Work item:
Only lines with the string "mute" are wanted. Pull them out of the data.

Saved entries:
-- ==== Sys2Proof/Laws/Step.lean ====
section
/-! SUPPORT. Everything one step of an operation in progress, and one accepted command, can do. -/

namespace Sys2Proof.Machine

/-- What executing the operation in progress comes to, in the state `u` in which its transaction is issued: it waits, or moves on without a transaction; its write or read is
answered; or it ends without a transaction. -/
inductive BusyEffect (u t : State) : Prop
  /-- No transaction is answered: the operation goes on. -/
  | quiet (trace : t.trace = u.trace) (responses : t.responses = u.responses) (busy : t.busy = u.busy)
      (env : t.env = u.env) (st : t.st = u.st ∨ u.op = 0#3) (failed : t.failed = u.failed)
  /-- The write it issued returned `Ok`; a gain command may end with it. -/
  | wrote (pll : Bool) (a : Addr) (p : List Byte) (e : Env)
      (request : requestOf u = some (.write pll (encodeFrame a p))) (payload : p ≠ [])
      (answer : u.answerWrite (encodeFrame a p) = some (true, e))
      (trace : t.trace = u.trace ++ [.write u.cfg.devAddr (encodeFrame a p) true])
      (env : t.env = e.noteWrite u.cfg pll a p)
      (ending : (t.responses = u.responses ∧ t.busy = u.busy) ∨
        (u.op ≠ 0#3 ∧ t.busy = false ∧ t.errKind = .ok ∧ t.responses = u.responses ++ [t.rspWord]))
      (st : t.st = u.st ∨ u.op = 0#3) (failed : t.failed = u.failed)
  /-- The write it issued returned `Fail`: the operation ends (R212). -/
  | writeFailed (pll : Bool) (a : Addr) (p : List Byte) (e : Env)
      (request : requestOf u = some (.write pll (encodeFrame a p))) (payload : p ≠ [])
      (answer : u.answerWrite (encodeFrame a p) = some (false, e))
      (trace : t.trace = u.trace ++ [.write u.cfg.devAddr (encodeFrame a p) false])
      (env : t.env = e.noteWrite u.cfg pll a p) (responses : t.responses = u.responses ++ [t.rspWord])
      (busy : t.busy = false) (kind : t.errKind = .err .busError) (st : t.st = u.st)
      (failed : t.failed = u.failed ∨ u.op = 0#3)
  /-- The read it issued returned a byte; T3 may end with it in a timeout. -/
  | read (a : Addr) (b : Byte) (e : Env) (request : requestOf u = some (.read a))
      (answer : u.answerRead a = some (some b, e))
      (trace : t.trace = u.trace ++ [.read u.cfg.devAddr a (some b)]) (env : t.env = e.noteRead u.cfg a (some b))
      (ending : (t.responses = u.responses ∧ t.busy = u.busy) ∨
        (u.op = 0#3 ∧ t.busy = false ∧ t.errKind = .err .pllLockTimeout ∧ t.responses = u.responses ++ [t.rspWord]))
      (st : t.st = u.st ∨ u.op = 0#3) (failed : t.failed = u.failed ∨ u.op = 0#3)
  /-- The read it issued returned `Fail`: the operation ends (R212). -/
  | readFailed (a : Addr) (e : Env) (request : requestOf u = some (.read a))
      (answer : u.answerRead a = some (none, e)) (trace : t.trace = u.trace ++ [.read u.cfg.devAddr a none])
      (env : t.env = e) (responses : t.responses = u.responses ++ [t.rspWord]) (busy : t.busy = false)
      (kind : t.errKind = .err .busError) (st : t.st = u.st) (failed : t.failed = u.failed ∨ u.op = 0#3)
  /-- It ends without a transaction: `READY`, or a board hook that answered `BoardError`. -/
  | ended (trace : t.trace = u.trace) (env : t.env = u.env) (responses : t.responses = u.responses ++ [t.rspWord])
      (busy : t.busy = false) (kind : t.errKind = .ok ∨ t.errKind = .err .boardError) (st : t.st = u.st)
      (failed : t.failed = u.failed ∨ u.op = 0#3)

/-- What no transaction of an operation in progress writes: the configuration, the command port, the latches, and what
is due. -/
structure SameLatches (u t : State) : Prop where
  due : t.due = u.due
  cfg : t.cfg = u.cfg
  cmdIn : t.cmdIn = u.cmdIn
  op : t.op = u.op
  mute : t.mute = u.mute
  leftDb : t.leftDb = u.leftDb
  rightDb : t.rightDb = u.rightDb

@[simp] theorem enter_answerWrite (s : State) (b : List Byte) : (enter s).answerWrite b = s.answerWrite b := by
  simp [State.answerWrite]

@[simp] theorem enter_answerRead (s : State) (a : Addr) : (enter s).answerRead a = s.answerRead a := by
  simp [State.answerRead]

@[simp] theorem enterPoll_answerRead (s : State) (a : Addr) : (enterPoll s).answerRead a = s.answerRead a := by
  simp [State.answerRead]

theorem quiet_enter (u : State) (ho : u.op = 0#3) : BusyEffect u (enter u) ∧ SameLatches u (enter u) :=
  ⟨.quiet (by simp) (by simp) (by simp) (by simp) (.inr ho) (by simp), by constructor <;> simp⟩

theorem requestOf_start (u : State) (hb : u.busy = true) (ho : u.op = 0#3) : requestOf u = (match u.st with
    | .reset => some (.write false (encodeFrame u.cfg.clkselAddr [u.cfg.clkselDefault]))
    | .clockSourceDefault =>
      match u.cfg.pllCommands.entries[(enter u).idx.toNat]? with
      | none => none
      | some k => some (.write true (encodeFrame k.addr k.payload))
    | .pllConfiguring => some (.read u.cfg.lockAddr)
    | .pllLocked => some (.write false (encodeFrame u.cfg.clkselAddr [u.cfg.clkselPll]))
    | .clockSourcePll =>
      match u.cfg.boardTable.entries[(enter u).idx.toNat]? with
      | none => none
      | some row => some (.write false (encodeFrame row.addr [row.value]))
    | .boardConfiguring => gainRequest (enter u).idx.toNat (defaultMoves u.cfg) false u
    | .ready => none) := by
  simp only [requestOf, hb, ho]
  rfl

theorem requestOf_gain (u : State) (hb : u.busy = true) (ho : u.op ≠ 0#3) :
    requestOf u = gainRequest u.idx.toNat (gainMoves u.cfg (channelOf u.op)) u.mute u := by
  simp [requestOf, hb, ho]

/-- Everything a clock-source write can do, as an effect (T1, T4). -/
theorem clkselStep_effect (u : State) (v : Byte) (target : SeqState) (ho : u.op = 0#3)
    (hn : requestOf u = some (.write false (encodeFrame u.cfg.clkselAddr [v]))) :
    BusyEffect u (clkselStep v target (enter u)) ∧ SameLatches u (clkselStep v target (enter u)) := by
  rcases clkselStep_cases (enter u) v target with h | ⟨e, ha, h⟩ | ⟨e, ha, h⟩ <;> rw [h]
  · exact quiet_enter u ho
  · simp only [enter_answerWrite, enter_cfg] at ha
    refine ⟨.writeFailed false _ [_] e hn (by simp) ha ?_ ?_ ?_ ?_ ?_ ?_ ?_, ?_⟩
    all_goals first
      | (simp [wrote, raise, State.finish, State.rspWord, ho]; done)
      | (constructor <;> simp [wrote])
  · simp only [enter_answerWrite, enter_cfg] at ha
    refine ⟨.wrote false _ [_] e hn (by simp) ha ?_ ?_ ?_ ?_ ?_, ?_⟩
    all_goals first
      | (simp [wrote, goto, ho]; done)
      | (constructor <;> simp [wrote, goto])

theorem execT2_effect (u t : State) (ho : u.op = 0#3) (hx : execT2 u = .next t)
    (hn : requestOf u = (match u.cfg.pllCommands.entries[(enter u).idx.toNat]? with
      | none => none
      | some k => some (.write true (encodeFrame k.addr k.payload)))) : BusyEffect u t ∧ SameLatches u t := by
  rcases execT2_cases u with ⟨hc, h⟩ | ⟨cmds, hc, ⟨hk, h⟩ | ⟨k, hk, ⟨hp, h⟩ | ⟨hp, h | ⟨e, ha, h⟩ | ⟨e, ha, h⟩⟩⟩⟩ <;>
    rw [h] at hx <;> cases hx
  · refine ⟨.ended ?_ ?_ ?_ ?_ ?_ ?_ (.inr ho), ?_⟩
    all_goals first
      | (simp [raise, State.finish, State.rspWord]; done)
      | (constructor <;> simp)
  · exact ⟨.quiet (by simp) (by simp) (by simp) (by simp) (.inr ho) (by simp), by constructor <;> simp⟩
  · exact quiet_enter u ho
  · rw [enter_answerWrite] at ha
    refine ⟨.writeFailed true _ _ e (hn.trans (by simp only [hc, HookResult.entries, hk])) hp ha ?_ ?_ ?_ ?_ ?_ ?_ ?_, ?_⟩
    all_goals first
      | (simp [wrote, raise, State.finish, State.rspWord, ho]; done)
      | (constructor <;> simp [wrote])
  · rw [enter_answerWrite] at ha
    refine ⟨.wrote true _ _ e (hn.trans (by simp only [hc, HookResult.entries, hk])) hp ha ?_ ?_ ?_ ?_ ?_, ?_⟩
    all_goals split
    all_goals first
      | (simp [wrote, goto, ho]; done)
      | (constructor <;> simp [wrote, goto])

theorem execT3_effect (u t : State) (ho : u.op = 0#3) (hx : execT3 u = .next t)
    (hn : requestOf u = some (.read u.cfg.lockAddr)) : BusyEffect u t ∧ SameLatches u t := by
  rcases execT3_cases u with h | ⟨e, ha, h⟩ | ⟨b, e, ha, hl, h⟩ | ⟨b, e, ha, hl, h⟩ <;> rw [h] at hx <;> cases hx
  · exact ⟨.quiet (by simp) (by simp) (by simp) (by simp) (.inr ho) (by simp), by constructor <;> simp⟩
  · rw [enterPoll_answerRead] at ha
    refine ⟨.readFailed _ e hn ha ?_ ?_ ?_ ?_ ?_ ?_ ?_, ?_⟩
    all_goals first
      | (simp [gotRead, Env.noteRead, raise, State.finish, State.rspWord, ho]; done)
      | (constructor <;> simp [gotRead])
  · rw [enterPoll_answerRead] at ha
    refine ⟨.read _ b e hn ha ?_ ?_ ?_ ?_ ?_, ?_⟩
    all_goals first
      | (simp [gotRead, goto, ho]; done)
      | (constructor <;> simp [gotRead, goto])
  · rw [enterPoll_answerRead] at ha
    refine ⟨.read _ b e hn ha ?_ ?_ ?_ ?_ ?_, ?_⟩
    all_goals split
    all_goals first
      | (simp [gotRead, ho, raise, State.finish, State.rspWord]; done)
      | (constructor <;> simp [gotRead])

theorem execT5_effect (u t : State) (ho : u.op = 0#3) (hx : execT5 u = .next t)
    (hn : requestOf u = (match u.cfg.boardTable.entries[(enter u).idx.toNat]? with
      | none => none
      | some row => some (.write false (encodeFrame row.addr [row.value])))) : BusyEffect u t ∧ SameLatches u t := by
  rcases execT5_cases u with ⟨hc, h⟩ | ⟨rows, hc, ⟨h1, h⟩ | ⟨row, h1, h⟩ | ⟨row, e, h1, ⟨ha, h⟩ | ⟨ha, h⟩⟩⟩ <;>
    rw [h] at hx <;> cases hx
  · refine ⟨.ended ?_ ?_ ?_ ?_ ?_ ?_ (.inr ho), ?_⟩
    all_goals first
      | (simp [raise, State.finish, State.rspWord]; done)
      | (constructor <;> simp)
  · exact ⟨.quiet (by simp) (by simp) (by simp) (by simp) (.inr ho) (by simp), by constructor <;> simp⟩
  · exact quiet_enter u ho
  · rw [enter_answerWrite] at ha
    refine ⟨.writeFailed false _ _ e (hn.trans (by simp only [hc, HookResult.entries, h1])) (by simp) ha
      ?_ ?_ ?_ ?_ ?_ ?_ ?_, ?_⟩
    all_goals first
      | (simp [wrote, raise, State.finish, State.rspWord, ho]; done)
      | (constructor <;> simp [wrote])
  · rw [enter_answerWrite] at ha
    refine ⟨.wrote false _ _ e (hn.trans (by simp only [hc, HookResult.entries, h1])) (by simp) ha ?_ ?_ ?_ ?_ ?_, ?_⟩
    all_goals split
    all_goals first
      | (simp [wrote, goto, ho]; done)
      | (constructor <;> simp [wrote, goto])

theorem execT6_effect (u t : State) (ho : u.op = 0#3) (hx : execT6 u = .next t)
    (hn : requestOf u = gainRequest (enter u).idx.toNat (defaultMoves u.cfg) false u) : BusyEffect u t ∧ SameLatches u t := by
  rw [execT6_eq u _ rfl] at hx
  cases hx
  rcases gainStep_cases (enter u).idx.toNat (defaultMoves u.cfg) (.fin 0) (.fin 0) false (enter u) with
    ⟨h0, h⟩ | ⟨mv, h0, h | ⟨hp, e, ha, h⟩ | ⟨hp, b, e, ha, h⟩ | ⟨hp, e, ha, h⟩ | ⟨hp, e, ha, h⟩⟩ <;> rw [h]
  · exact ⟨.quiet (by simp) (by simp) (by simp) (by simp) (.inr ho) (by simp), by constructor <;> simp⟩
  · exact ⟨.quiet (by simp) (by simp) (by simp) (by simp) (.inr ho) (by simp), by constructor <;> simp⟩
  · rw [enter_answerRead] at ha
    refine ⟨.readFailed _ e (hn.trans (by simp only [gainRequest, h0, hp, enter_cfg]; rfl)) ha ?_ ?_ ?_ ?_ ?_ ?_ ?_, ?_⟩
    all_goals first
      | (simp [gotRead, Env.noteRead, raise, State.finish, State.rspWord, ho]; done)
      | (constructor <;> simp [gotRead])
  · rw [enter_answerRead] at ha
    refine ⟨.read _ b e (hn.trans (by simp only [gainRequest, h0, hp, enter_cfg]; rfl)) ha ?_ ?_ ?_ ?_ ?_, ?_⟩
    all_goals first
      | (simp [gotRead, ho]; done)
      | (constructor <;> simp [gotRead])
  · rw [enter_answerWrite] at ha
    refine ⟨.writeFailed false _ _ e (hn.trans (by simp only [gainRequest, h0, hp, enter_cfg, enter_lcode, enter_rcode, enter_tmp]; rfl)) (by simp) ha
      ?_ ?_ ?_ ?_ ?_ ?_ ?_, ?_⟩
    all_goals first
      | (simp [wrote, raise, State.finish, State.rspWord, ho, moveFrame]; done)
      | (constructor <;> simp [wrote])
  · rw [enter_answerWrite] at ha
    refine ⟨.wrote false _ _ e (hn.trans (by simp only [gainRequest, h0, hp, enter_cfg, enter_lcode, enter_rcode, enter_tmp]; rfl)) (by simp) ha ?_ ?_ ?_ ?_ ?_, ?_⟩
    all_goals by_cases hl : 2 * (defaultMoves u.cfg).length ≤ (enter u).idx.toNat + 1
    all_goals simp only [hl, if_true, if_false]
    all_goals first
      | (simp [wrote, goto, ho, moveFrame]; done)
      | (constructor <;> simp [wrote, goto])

Task solution:
  mute : t.mute = u.mute
    requestOf u = gainRequest u.idx.toNat (gainMoves u.cfg (channelOf u.op)) u.mute u := by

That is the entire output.